→ **Data supplied**:

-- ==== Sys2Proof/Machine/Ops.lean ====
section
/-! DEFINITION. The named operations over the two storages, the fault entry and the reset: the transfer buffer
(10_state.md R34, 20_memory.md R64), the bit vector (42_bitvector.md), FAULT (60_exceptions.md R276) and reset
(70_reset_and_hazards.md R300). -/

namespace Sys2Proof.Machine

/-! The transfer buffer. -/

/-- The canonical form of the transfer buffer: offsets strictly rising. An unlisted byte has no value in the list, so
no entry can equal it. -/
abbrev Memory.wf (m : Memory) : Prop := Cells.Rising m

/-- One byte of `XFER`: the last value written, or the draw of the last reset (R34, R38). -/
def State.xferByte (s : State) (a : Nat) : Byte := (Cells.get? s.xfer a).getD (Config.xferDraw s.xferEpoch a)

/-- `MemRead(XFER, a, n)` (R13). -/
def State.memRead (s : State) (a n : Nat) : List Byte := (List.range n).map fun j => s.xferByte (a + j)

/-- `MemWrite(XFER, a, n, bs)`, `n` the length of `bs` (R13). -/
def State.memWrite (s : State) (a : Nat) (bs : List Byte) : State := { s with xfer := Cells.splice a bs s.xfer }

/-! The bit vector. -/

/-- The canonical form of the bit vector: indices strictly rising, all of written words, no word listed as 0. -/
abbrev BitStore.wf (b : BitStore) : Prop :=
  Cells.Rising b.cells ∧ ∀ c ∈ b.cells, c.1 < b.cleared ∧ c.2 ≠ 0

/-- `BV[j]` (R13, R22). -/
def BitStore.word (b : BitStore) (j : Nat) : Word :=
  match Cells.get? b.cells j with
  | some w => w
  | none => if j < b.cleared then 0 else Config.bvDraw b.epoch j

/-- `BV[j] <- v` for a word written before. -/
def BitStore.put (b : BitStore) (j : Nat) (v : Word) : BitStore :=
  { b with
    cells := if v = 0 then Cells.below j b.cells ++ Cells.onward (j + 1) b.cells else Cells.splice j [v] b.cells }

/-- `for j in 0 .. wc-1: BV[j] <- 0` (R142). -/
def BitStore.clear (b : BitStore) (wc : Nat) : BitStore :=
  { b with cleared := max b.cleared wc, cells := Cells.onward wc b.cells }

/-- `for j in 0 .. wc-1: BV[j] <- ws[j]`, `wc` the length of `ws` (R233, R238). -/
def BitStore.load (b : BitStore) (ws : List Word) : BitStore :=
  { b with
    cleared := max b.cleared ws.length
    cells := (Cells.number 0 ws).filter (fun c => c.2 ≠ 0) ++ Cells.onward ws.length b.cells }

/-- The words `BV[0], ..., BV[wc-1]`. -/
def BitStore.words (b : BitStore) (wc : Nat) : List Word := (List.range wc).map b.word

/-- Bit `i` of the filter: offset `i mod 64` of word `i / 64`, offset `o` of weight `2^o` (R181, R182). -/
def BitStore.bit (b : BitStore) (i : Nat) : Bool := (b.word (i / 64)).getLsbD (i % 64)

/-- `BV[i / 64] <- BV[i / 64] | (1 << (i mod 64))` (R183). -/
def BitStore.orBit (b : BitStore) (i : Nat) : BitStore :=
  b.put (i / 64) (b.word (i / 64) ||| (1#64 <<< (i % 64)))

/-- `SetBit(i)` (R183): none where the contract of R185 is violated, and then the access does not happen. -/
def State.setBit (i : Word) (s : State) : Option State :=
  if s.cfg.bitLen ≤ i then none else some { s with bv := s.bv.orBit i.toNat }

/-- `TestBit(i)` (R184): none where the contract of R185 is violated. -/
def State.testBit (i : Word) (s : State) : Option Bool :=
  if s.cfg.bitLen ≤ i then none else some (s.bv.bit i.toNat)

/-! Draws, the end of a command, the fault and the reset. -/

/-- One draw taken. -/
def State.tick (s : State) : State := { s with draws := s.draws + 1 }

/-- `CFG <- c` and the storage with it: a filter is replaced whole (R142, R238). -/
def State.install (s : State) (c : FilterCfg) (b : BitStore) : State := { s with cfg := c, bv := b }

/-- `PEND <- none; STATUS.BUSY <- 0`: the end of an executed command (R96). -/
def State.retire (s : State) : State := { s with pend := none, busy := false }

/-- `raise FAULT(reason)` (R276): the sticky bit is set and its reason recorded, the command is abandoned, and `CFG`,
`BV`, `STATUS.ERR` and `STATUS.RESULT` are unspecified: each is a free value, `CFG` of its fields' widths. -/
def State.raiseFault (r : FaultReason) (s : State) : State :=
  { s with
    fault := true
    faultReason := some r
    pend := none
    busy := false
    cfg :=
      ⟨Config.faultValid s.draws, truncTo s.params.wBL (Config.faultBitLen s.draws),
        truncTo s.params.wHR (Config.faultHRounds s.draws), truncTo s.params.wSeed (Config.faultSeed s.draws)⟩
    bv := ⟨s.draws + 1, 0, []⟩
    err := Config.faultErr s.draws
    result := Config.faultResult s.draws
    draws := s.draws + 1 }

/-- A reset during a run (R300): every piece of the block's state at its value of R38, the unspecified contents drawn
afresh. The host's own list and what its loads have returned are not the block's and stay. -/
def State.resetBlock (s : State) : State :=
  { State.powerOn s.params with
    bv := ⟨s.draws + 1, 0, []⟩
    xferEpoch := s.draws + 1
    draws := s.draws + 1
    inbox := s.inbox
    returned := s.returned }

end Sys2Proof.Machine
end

→ **Work required**: Reproduce verbatim the range of lines that opens the records and closes with the line containing "transfer buffer. -/". Omit everything after it.

→ **Output**:
-- ==== Sys2Proof/Machine/Ops.lean ====
section
/-! DEFINITION. The named operations over the two storages, the fault entry and the reset: the transfer buffer
(10_state.md R34, 20_memory.md R64), the bit vector (42_bitvector.md), FAULT (60_exceptions.md R276) and reset
(70_reset_and_hazards.md R300). -/

namespace Sys2Proof.Machine

/-! The transfer buffer. -/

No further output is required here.